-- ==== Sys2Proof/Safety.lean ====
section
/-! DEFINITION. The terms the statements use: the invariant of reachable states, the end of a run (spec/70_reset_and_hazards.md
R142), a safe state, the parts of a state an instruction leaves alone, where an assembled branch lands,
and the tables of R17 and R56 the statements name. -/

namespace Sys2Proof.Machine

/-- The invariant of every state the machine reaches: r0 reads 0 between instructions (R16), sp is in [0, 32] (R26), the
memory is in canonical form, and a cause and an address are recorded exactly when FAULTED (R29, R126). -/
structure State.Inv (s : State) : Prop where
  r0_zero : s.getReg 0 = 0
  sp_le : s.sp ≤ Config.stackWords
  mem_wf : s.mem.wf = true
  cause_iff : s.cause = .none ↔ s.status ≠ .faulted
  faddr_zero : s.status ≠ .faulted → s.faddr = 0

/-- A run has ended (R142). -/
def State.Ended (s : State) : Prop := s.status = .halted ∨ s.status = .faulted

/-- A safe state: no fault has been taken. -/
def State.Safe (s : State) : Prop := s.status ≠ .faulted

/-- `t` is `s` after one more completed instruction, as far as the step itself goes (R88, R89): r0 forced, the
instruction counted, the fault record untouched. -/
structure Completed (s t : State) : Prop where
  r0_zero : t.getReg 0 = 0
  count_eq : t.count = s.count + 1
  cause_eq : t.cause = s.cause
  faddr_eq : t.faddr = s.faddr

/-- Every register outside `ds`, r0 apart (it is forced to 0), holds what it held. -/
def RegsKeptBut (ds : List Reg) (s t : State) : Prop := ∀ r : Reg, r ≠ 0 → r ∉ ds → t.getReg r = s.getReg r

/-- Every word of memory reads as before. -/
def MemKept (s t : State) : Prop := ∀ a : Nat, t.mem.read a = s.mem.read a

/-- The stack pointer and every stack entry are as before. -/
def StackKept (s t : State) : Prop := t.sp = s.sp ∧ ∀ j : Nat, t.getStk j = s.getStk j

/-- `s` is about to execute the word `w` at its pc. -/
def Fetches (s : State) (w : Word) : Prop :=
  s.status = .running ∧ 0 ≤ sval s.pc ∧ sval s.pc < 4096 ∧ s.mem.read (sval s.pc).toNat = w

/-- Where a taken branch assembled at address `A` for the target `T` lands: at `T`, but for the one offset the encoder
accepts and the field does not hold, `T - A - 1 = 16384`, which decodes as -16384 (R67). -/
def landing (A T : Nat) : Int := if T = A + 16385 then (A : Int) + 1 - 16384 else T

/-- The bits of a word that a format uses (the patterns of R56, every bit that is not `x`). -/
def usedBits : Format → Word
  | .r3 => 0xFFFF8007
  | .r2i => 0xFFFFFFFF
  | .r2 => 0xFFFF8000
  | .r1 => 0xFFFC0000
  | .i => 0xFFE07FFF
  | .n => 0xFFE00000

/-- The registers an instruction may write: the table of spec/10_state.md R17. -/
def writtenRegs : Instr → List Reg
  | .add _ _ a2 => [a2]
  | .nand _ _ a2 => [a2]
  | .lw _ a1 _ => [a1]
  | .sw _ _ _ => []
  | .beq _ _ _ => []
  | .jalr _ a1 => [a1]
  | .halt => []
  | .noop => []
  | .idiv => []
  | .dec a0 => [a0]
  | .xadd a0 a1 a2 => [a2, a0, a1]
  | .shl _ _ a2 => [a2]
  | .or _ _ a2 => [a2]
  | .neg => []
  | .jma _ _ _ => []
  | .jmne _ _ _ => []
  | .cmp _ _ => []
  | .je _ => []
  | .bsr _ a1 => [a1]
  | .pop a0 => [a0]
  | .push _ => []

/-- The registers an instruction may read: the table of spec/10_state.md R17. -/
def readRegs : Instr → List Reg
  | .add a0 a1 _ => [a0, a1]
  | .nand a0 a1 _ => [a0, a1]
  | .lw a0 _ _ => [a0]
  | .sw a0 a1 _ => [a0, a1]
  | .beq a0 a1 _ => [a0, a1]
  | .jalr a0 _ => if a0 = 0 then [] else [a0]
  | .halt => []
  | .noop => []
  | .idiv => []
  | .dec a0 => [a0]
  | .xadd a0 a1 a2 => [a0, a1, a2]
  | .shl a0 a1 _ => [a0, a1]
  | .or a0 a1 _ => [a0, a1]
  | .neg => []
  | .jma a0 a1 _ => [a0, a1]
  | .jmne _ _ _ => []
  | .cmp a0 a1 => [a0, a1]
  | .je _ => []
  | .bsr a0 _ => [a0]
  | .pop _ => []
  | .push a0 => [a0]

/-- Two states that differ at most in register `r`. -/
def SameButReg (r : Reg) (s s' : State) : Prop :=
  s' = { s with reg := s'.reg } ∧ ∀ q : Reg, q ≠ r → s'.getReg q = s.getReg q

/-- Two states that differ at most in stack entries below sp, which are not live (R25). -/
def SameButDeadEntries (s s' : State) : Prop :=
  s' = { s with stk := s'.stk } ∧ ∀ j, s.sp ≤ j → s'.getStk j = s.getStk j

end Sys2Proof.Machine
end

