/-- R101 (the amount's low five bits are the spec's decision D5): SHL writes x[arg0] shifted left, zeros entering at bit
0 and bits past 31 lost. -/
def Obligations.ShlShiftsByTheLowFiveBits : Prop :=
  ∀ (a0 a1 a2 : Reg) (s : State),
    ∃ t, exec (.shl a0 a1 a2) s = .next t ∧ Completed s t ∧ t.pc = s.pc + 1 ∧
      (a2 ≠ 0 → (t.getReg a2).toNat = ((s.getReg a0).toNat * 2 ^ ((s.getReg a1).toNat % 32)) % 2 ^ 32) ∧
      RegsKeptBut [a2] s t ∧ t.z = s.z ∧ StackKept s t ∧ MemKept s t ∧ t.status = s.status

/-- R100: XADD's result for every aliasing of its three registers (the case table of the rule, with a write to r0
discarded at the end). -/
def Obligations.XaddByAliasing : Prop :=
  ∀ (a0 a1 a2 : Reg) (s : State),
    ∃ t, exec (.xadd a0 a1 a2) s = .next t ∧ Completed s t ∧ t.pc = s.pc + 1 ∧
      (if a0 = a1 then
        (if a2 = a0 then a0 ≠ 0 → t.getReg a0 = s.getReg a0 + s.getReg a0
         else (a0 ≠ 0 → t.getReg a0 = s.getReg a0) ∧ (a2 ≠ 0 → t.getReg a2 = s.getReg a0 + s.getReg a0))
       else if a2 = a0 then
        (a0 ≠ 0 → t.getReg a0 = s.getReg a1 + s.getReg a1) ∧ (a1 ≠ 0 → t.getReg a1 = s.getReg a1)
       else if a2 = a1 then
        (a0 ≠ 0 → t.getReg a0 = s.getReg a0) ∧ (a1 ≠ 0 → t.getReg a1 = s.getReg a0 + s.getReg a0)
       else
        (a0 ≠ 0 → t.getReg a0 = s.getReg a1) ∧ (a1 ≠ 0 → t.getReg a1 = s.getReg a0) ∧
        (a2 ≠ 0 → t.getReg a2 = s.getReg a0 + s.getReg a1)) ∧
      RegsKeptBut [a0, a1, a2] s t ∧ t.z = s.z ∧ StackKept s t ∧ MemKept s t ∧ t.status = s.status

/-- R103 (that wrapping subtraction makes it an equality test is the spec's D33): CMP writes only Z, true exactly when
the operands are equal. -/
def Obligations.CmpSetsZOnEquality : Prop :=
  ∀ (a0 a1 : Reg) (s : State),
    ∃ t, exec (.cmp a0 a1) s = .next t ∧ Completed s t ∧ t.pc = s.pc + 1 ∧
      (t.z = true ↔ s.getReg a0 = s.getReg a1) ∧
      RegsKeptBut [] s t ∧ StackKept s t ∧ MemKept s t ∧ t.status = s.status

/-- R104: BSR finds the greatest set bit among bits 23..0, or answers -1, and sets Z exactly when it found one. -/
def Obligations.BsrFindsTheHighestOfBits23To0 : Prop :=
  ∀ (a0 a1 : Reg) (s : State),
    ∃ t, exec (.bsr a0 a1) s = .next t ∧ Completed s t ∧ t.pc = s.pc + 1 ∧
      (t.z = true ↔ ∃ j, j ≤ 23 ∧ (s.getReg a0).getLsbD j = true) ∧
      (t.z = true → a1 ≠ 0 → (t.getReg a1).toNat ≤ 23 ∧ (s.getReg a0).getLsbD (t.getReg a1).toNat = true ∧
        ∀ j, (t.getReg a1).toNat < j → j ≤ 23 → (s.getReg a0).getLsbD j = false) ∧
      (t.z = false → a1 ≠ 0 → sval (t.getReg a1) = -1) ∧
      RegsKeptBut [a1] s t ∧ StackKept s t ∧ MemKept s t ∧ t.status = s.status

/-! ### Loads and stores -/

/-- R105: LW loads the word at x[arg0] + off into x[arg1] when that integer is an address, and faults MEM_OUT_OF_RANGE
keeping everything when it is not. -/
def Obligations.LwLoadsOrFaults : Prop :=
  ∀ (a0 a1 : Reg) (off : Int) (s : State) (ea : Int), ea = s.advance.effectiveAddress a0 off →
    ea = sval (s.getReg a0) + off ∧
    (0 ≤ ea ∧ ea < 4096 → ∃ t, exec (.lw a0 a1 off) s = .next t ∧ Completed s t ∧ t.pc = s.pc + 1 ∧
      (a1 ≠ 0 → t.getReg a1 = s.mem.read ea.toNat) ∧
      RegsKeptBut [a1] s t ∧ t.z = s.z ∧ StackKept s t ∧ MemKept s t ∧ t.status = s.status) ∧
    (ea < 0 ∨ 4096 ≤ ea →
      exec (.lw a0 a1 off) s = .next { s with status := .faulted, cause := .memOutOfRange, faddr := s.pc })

* Exercise brief
From the opening line of the data above, please print each line as written up to and including the line that contains "def RegsKeptBut (ds", and nothing more.

* Solution
-- ==== Sys2Proof/Safety.lean ====
section
/-! DEFINITION. The terms the statements use: the invariant of reachable states, the end of a run (spec/70_reset_and_hazards.md
R142), a safe state, the parts of a state an instruction leaves alone, where an assembled branch lands,
and the tables of R17 and R56 the statements name. -/

namespace Sys2Proof.Machine

/-- The invariant of every state the machine reaches: r0 reads 0 between instructions (R16), sp is in [0, 32] (R26), the
memory is in canonical form, and a cause and an address are recorded exactly when FAULTED (R29, R126). -/
structure State.Inv (s : State) : Prop where
  r0_zero : s.getReg 0 = 0
  sp_le : s.sp ≤ Config.stackWords
  mem_wf : s.mem.wf = true
  cause_iff : s.cause = .none ↔ s.status ≠ .faulted
  faddr_zero : s.status ≠ .faulted → s.faddr = 0

/-- A run has ended (R142). -/
def State.Ended (s : State) : Prop := s.status = .halted ∨ s.status = .faulted

/-- A safe state: no fault has been taken. -/
def State.Safe (s : State) : Prop := s.status ≠ .faulted

/-- `t` is `s` after one more completed instruction, as far as the step itself goes (R88, R89): r0 forced, the
instruction counted, the fault record untouched. -/
structure Completed (s t : State) : Prop where
  r0_zero : t.getReg 0 = 0
  count_eq : t.count = s.count + 1
  cause_eq : t.cause = s.cause
  faddr_eq : t.faddr = s.faddr

/-- Every register outside `ds`, r0 apart (it is forced to 0), holds what it held. -/
def RegsKeptBut (ds : List Reg) (s t : State) : Prop := ∀ r : Reg, r ≠ 0 → r ∉ ds → t.getReg r = s.getReg r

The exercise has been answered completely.